I need the lines below from the one with "have := h.numbers i r hi" down to the one with "counts n hn" reproduced exactly, both ends included, and nothing else.

+++ The data +++

-- ==== Sys2Proof/Laws/Queue.lean ====
section
/-! SUPPORT. The event queue: what an offer does, and that every operation that offers keeps the queue's invariant. -/

namespace Sys2Proof.Machine

theorem changeLast_length (f : Record → Record) (l : List Record) : (changeLast f l).length = l.length := by
  induction l with
  | nil => rfl
  | cons r rest ih => cases rest with
    | nil => rfl
    | cons r' rest => simpa [changeLast] using ih

theorem changeLast_append (f : Record → Record) (l : List Record) (r : Record) : changeLast f (l ++ [r]) = l ++ [f r] := by
  induction l with
  | nil => rfl
  | cons x rest ih => cases rest with
    | nil => rfl
    | cons y rest => simpa [changeLast] using ih

theorem Record.countDrop_seq (r : Record) : r.countDrop.seq = r.seq := by
  unfold Record.countDrop; split <;> rfl

theorem Record.countDrop_isOverrun (r : Record) : r.countDrop.isOverrun = r.isOverrun := by
  rcases r with ⟨n, b⟩; cases b <;> rfl

theorem saturatingNext_ne_zero (n : Word) : saturatingNext n ≠ 0 := by
  unfold saturatingNext; split
  · next h => subst h; decide
  · next h => intro h'; apply h; bv_omega

theorem EventQueue.overrunTail_append (l : List Record) (r : Record) (n : Word) (k : Nat) (a : List Nat) (x : CmdResult) :
    EventQueue.overrunTail { records := l ++ [r], seq := n, threshold := k, acks := a, ackAnswer := x } = r.isOverrun := by
  simp [EventQueue.overrunTail]

/-- The records and the next number are all the invariant looks at. -/
theorem QueueInv.congr {q q' : EventQueue} (h : QueueInv q) (records : q'.records = q.records) (seq : q'.seq = q.seq) :
    QueueInv q' :=
  ⟨by rw [records]; exact h.atMost, by simpa only [EventQueue.overrunTail, records] using h.fullTail, by rw [records]; exact h.apart,
    by rw [records, seq]; exact h.numbers, by rw [records]; exact h.counts⟩

/-- A record appended where the tail and it are not both OVERRUN keeps the invariant, if the queue stays in its bounds. -/
theorem QueueInv.append {q : EventQueue} (h : QueueInv q) (body : RecordBody)
    (room : q.records.length ≤ 30 ∨ q.records.length = 31 ∧ body = .overrun 1)
    (apart : q.overrunTail = false ∨ ({ seq := q.seq, body := body } : Record).isOverrun = false)
    (counts : ∀ n, body = .overrun n → n ≠ 0) : QueueInv (q.append body) := by
  constructor
  · simp only [EventQueue.append, List.length_append, List.length_singleton]; omega
  · intro hl
    simp only [EventQueue.append, List.length_append, List.length_singleton] at hl
    rcases room with hr | ⟨_, hb⟩
    · omega
    · subst hb; simp [EventQueue.append, EventQueue.overrunTail_append, Record.isOverrun]
  · intro i r r' hi hi'
    simp only [EventQueue.append] at hi hi'
    by_cases hlt : i + 1 < q.records.length
    · rw [List.getElem?_append_left (by omega)] at hi
      rw [List.getElem?_append_left hlt] at hi'
      exact h.apart i r r' hi hi'
    · have hlast : i + 1 = q.records.length := by
        have := (List.getElem?_eq_some_iff.mp hi').1
        simp only [List.length_append, List.length_singleton] at this
        omega
      rw [List.getElem?_append_right (by omega)] at hi'
      rw [List.getElem?_append_left (by omega)] at hi
      rw [hlast, Nat.sub_self] at hi'
      simp only [List.getElem?_cons_zero, Option.some.injEq] at hi'
      subst hi'
      rintro ⟨h1, h2⟩
      have htail : q.overrunTail = true := by
        unfold EventQueue.overrunTail
        rw [List.getLast?_eq_getElem?, ← hlast, Nat.add_sub_cancel, hi]
        exact h1
      rcases apart with ha | ha
      · rw [htail] at ha; cases ha
      · rw [ha] at h2; cases h2
  · intro i r hi
    simp only [EventQueue.append] at hi ⊢
    simp only [List.length_append, List.length_singleton]
    by_cases hlt : i < q.records.length
    · rw [List.getElem?_append_left hlt] at hi
      have := h.numbers i r hi
      rw [← this]
      have e : q.records.length + 1 - i = (q.records.length - i) + 1 := by omega
      rw [e, BitVec.ofNat_add, ← BitVec.add_assoc]; rfl
    · have hle := (List.getElem?_eq_some_iff.mp hi).1
      simp only [List.length_append, List.length_singleton] at hle
      have hz : i = q.records.length := by omega
      rw [List.getElem?_append_right (by omega), hz, Nat.sub_self] at hi
      simp only [List.getElem?_cons_zero, Option.some.injEq] at hi
      subst hi; subst hz
      simp
  · intro r hr n hn
    simp only [EventQueue.append, List.mem_append, List.mem_singleton] at hr
    rcases hr with hr | hr
    · exact h.counts r hr n hn
    · subst hr; exact counts n hn

/-- R105: the append rule keeps the invariant; no block offers an OVERRUN record (R100). -/
theorem QueueInv.enqueue {q : EventQueue} (h : QueueInv q) (body : RecordBody) (hb : ∀ n, body ≠ .overrun n) :
    QueueInv (q.enqueue body) := by
  have hno : ∀ n, ({ seq := n, body := body } : Record).isOverrun = false := by
    intro n; cases body <;> first | rfl | exact absurd rfl (hb _)
  unfold EventQueue.enqueue
  split
  · next hd =>
    have hd' : 31 ≤ q.records.length := by simpa [EventQueue.drops] using hd
    split
    · next ht =>
      rcases List.eq_nil_or_concat q.records with hn | ⟨l, r, hr⟩
      · rw [hn] at hd'; simp at hd'
      · rw [List.concat_eq_append] at hr
        have hro : r.isOverrun = true := by
          have := ht; unfold EventQueue.overrunTail at this; rw [hr] at this; simpa using this
        have hq : ({ q with records := changeLast Record.countDrop q.records } : EventQueue) =
            { q with records := l ++ [r.countDrop] } := by rw [hr, changeLast_append]
        rw [hq]
        constructor
        · have := h.atMost; rw [hr] at this; simpa using this
        · intro _; rw [EventQueue.overrunTail_append, Record.countDrop_isOverrun]; exact hro
        · intro i x y hx hy
          have key := h.apart i
          rw [hr] at key
          simp only at hx hy
          have hyl := (List.getElem?_eq_some_iff.mp hy).1
          simp only [List.length_append, List.length_singleton] at hyl
          rw [List.getElem?_append_left (by omega)] at hx
          by_cases hlt : i + 1 < l.length
          · rw [List.getElem?_append_left hlt] at hy
            exact key x y (by rw [List.getElem?_append_left (by omega)]; exact hx)
              (by rw [List.getElem?_append_left hlt]; exact hy)
          · have hz : i + 1 = l.length := by omega
            rw [List.getElem?_append_right (by omega), hz, Nat.sub_self] at hy
            simp only [List.getElem?_cons_zero, Option.some.injEq] at hy
            subst hy
            rw [Record.countDrop_isOverrun]
            exact key x r (by rw [List.getElem?_append_left (by omega)]; exact hx)
              (by rw [List.getElem?_append_right (by omega), hz, Nat.sub_self]; rfl)
        · intro i x hx
          have key := h.numbers i
          rw [hr] at key
          simp only [List.length_append, List.length_singleton] at key hx ⊢
          by_cases hlt : i < l.length
          · rw [List.getElem?_append_left hlt] at hx
            exact key x (by rw [List.getElem?_append_left hlt]; exact hx)
          · have hle := (List.getElem?_eq_some_iff.mp hx).1
            simp only [List.length_append, List.length_singleton] at hle
            have hz : i = l.length := by omega
            rw [List.getElem?_append_right (by omega), hz, Nat.sub_self] at hx
            simp only [List.getElem?_cons_zero, Option.some.injEq] at hx
            subst hx
            rw [Record.countDrop_seq]
            exact key r (by rw [List.getElem?_append_right (by omega), hz, Nat.sub_self]; rfl)
        · intro x hx n hn
          simp only [List.mem_append, List.mem_singleton] at hx
          rcases hx with hx | hx
          · exact h.counts x (by rw [hr]; simp [hx]) n hn
          · subst hx
            rcases r with ⟨k, b⟩
            cases b <;> simp only [Record.isOverrun] at hro <;> try (exact absurd hro (by decide))
            next m =>
              simp only [Record.countDrop, RecordBody.overrun.injEq] at hn
              subst hn; exact saturatingNext_ne_zero m
    · next ht =>
      have hf : q.overrunTail = false := by simpa using ht
      have hlen : q.records.length = 31 := by
        have h1 := h.atMost
        have h2 := h.fullTail
        by_contra hne
        have : q.records.length = 32 := by omega
        rw [h2 this] at hf; cases hf
      exact h.append _ (.inr ⟨hlen, rfl⟩) (.inl hf) (by intro n hn; cases hn; decide)
  · next hd =>
    have hd' : q.records.length ≤ 30 := by
      have : ¬ 31 ≤ q.records.length := by simpa [EventQueue.drops] using hd
      omega
    exact h.append _ (.inl hd') (.inr (hno _)) (by intro n hn; exact absurd hn (hb n))

/-- R108: the head removed. -/
theorem QueueInv.tail {q : EventQueue} (h : QueueInv q) {r : Record} {rest : List Record} (hq : q.records = r :: rest) :
    QueueInv { q with records := rest } := by
  constructor
  · have := h.atMost; rw [hq] at this; simp at this; simp only; omega
  · intro hl
    have := h.atMost; rw [hq] at this; simp at this; simp only at hl; omega
  · intro i x y hx hy
    have := h.apart (i + 1) x y
    rw [hq] at this
    simpa using this (by simpa using hx) (by simpa using hy)
  · intro i x hx
    have := h.numbers (i + 1) x
    rw [hq] at this
    simpa using this (by simpa using hx)
  · intro x hx n hn
    exact h.counts x (by rw [hq]; simp only at hx; exact List.mem_cons_of_mem _ hx) n hn

/-- The threshold is no part of the queue's invariant. -/
theorem QueueInv.threshold {q : EventQueue} (h : QueueInv q) (k : Nat) : QueueInv { q with threshold := k } := h.congr rfl rfl

/-! ## ACK EVENTs within an act (R109) -/

/-- R108: an ACK EVENT keeps the invariant. -/
theorem QueueInv.acknowledge {q : EventQueue} (h : QueueInv q) : QueueInv q.acknowledge := by
  unfold EventQueue.acknowledge; split
  · exact h.congr rfl rfl
  · next hq => exact (h.tail hq).congr rfl rfl

theorem QueueInv.await {q : EventQueue} (h : QueueInv q) (acks : List Nat) : QueueInv (q.await acks) := by
  induction acks generalizing q with
  | nil => exact h.congr rfl rfl
  | cons n rest ih => cases n with
    | zero => exact ih h.acknowledge
    | succ n => exact h.congr rfl rfl

theorem QueueInv.passOffer {q : EventQueue} (h : QueueInv q) : QueueInv q.passOffer := by
  unfold EventQueue.passOffer; split
  · exact h
  · exact h.await _

theorem EventQueue.acknowledge_setAcks (q : EventQueue) (a : List Nat) :
    ({ q with acks := a } : EventQueue).acknowledge = { q.acknowledge with acks := a } := by
  unfold EventQueue.acknowledge; dsimp only; cases q.records <;> rfl

/-- What is awaited from here on replaces what was awaited before. -/
theorem EventQueue.await_setAcks (q : EventQueue) (a acks : List Nat) :
    ({ q with acks := a } : EventQueue).await acks = q.await acks := by
  induction acks generalizing q with
  | nil => rfl
  | cons n rest ih => cases n with
    | zero => rw [EventQueue.await, EventQueue.acknowledge_setAcks, ih]; rfl
    | succ n => rfl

+++

Result of the exercise:
      have := h.numbers i r hi
      rw [← this]
      have e : q.records.length + 1 - i = (q.records.length - i) + 1 := by omega
      rw [e, BitVec.ofNat_add, ← BitVec.add_assoc]; rfl
    · have hle := (List.getElem?_eq_some_iff.mp hi).1
      simp only [List.length_append, List.length_singleton] at hle
      have hz : i = q.records.length := by omega
      rw [List.getElem?_append_right (by omega), hz, Nat.sub_self] at hi
      simp only [List.getElem?_cons_zero, Option.some.injEq] at hi
      subst hi; subst hz
      simp
  · intro r hr n hn
    simp only [EventQueue.append, List.mem_append, List.mem_singleton] at hr
    rcases hr with hr | hr
    · exact h.counts r hr n hn
    · subst hr; exact counts n hn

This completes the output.